■ **Activity**
From the listing below, copy only the lines from the line that contains "(h : s.cpsr.mode.view" to the line that contains "theorem bankedRegisters : Obligations.BankedRegisters", counting those two lines as part of the copy.

■ **Records to process**
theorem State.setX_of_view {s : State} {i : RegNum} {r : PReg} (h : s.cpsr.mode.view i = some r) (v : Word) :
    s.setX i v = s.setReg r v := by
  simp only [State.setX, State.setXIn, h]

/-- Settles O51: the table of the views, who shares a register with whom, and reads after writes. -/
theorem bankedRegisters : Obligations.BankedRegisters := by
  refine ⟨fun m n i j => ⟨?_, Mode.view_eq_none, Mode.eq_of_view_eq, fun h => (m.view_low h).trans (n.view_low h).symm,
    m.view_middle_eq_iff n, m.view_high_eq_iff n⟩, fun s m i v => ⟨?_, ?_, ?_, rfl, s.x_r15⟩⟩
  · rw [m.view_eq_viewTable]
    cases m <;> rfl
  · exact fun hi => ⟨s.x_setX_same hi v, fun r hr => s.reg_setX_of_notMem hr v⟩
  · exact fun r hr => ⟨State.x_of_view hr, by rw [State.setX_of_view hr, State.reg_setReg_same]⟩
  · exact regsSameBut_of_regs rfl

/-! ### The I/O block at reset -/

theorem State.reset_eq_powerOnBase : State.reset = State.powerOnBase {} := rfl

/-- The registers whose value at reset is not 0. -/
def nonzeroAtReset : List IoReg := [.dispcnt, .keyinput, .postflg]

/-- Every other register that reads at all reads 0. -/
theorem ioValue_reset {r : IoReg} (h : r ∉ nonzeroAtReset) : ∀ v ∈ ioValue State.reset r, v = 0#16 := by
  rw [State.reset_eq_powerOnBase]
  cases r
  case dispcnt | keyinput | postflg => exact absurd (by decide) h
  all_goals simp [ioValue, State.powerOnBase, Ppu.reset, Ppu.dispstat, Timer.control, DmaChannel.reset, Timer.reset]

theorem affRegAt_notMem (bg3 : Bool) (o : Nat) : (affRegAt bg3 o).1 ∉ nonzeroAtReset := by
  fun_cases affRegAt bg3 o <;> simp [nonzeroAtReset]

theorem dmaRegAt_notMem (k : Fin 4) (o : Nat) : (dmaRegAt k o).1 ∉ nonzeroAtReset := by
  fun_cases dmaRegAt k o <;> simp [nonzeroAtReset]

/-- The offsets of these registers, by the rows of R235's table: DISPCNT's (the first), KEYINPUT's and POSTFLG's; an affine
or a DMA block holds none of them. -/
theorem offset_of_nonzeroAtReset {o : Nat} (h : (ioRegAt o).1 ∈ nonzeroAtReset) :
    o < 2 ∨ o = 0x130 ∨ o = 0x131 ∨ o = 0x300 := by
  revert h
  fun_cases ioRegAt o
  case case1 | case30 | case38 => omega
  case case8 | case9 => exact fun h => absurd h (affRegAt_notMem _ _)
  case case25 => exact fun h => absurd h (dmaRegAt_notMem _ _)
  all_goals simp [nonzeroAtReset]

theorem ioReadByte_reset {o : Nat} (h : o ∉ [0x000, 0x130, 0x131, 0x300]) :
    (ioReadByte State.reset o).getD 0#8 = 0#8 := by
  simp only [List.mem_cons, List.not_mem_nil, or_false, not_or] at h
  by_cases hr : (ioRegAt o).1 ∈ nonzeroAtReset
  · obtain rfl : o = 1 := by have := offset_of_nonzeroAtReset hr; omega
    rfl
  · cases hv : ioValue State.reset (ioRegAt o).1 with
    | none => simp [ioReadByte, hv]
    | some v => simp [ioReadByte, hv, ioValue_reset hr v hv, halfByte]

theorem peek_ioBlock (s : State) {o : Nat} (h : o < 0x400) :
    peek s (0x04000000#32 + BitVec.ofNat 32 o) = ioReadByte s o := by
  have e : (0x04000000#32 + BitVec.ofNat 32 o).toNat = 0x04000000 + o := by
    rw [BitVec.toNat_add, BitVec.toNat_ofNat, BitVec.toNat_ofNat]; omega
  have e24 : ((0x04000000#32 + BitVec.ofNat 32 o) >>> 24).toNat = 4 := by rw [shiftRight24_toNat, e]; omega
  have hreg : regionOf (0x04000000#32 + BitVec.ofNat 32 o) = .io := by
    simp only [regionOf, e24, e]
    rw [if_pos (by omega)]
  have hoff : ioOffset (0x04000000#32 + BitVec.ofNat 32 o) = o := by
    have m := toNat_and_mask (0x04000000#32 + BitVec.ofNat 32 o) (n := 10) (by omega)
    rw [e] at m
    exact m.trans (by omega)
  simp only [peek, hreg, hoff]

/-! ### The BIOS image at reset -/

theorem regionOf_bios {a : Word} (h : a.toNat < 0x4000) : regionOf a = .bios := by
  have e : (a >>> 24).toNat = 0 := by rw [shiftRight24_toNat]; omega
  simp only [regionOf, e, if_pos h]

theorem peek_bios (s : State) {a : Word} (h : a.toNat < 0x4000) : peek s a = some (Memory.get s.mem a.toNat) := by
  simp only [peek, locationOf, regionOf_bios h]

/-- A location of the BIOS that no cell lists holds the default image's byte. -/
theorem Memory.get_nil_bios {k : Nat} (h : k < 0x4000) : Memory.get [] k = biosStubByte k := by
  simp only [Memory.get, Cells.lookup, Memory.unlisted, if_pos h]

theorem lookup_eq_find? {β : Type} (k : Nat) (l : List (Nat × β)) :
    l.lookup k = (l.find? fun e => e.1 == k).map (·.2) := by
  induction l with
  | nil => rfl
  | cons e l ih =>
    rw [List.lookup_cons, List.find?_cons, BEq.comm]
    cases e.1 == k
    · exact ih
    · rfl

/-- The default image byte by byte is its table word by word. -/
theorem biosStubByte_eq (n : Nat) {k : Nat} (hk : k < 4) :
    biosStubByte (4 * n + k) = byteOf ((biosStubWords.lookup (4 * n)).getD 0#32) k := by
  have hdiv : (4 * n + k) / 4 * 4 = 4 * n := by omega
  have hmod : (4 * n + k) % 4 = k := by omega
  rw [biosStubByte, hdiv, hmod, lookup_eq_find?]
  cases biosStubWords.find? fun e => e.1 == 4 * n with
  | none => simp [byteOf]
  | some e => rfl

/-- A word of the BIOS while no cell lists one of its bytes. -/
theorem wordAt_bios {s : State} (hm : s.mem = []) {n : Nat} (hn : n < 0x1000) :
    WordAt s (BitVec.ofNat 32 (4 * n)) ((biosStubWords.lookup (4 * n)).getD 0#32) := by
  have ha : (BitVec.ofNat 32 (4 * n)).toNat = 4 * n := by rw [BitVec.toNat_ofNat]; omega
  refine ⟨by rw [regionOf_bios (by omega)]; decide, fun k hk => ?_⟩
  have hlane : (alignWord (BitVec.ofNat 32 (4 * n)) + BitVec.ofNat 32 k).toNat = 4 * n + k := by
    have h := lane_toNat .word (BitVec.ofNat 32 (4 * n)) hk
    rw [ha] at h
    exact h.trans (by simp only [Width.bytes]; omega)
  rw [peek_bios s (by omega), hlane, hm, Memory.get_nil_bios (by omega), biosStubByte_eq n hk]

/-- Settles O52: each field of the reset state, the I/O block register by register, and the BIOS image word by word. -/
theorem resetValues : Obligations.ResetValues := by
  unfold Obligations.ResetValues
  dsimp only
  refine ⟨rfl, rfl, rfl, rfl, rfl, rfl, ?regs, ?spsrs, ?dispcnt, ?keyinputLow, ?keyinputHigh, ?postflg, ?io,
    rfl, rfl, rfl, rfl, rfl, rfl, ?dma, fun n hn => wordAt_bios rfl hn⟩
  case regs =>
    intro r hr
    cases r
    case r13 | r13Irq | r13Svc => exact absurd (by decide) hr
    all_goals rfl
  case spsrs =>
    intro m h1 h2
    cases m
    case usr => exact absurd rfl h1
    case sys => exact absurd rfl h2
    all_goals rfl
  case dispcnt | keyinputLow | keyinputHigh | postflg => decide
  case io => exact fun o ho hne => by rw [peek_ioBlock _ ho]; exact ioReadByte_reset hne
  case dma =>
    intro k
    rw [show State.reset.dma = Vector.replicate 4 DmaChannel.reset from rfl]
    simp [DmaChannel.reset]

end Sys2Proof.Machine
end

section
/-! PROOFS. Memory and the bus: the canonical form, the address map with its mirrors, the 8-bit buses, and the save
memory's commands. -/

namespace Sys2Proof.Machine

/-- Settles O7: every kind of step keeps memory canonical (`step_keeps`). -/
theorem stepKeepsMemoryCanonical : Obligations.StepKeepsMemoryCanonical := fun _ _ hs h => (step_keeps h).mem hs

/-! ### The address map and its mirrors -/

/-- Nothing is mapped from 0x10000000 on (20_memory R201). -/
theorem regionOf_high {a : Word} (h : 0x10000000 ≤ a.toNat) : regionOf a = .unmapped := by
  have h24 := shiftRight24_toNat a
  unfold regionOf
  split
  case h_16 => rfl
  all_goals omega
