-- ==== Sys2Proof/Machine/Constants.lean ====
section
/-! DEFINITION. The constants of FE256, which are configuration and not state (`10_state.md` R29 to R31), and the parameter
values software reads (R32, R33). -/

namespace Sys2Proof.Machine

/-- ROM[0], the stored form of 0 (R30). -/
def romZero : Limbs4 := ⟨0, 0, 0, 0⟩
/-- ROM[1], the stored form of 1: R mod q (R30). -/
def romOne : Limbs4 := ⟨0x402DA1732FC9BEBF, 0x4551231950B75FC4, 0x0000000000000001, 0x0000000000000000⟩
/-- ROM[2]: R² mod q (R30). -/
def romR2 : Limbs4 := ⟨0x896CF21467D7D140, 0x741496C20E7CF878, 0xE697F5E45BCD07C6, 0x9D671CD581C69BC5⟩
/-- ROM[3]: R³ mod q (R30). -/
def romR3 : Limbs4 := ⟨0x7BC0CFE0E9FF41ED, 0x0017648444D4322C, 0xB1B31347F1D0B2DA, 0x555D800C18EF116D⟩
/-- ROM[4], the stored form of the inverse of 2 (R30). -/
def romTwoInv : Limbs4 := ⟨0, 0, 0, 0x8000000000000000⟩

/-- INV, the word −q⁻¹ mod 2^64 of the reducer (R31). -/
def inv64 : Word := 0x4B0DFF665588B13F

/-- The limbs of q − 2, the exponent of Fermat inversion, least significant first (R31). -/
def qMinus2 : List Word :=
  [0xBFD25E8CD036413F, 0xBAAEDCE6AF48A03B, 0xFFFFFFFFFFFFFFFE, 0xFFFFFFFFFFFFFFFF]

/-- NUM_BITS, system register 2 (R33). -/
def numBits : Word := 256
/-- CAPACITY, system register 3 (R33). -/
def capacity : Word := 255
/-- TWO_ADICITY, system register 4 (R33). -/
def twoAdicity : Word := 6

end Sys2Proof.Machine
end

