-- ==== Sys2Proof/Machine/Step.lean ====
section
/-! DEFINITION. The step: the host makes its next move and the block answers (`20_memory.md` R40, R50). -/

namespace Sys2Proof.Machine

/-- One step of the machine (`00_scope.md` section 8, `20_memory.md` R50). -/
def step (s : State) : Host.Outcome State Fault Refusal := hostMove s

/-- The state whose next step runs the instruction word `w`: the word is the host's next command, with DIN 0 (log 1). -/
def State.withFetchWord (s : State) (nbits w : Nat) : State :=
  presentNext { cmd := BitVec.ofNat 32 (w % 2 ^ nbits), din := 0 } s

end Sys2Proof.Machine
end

...

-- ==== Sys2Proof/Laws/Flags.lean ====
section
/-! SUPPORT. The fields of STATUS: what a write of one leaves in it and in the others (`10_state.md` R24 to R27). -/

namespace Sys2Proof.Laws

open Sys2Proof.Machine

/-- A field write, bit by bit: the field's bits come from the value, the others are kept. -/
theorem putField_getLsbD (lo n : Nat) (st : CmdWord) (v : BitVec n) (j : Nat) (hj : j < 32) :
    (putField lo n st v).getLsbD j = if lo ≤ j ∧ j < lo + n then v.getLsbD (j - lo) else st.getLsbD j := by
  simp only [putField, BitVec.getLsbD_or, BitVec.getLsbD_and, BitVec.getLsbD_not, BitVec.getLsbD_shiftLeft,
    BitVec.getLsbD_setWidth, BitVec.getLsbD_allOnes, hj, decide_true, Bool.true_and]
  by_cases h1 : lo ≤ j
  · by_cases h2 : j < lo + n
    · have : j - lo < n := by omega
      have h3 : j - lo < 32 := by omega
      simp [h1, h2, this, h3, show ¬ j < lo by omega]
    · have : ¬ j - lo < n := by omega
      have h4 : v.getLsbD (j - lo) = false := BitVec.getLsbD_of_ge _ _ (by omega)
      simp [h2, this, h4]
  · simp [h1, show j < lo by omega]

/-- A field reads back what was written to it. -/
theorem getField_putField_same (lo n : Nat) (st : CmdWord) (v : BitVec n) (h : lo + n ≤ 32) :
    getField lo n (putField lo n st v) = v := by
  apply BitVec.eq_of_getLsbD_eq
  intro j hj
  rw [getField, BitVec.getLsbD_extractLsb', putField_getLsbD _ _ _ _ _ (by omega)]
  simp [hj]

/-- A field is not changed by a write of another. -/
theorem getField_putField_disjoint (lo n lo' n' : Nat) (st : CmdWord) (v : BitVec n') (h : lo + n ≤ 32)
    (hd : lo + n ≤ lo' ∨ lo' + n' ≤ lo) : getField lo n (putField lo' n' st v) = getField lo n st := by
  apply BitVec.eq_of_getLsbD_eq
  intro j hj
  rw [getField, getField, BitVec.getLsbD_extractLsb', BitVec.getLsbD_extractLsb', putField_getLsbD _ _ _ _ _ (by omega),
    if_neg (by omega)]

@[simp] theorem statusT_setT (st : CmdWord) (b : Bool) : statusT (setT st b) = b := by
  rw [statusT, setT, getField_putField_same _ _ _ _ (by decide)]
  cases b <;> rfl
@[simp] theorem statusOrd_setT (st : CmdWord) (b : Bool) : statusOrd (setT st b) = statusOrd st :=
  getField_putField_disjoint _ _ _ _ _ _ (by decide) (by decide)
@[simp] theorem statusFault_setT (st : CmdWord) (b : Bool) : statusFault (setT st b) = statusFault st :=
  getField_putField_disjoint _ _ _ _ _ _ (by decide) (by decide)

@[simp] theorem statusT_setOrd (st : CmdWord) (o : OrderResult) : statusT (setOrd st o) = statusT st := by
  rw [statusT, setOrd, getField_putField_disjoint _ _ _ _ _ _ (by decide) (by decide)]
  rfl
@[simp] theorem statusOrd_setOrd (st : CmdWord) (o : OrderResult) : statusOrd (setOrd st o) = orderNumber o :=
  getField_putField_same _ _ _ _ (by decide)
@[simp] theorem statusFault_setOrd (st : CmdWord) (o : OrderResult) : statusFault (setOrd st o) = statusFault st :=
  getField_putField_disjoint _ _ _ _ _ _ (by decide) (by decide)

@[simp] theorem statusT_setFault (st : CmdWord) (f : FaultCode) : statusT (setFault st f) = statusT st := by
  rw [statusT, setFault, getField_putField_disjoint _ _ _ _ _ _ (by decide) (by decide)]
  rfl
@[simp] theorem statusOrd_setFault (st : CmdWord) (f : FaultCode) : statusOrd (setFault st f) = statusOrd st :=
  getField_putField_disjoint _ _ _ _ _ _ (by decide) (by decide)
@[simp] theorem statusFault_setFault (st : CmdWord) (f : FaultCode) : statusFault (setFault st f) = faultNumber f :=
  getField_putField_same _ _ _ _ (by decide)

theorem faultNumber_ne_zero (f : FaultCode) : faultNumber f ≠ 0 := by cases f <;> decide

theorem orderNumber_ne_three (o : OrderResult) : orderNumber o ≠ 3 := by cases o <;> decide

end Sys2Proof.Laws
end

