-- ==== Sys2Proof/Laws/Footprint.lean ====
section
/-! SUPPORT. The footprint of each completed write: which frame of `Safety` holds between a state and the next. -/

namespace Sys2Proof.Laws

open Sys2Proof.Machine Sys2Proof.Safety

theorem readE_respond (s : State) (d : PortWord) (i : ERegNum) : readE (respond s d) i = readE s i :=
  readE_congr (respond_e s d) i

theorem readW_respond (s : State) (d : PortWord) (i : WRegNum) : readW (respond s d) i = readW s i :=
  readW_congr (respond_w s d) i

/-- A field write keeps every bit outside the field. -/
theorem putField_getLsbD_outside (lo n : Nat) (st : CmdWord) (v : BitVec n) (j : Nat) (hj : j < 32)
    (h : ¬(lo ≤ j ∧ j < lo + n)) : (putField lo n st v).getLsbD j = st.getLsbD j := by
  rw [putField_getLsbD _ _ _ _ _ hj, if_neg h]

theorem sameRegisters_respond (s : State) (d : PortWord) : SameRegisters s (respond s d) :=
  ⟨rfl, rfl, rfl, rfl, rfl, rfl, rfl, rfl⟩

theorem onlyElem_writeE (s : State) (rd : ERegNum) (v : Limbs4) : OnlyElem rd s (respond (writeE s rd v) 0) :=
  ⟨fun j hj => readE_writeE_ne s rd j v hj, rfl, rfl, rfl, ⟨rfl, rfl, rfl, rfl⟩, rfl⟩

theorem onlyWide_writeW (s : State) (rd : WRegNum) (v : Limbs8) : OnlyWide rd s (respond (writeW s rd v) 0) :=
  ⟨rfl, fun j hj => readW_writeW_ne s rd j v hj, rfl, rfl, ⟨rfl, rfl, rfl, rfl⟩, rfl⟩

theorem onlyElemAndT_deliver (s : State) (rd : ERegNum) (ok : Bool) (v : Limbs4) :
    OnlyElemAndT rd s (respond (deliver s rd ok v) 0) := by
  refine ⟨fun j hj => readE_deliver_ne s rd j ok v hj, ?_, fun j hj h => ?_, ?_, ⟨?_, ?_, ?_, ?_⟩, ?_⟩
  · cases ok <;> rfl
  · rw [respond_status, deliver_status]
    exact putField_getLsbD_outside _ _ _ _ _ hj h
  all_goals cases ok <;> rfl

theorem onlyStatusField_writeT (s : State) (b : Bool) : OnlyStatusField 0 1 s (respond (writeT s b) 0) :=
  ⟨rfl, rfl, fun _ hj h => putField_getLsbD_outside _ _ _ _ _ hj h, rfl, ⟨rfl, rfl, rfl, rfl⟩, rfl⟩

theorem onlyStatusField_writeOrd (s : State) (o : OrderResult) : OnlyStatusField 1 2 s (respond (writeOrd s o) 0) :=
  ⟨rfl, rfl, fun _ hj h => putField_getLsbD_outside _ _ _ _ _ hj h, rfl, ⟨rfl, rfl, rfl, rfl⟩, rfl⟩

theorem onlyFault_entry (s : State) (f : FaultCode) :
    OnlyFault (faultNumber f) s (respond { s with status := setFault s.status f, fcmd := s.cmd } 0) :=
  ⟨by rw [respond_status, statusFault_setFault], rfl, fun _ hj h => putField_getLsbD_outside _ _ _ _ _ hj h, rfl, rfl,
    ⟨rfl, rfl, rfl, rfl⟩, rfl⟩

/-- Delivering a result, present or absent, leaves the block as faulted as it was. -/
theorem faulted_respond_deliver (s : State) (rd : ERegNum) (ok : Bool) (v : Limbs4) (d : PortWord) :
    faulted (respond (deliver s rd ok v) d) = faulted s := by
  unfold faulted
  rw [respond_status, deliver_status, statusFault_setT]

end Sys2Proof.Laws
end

■ **Response to the exercise**
theorem State.setX_of_view {s : State} {i : RegNum} {r : PReg} (h : s.cpsr.mode.view i = some r) (v : Word) :
    s.setX i v = s.setReg r v := by
  simp only [State.setX, State.setXIn, h]

/-- Settles O51: the table of the views, who shares a register with whom, and reads after writes. -/
theorem bankedRegisters : Obligations.BankedRegisters := by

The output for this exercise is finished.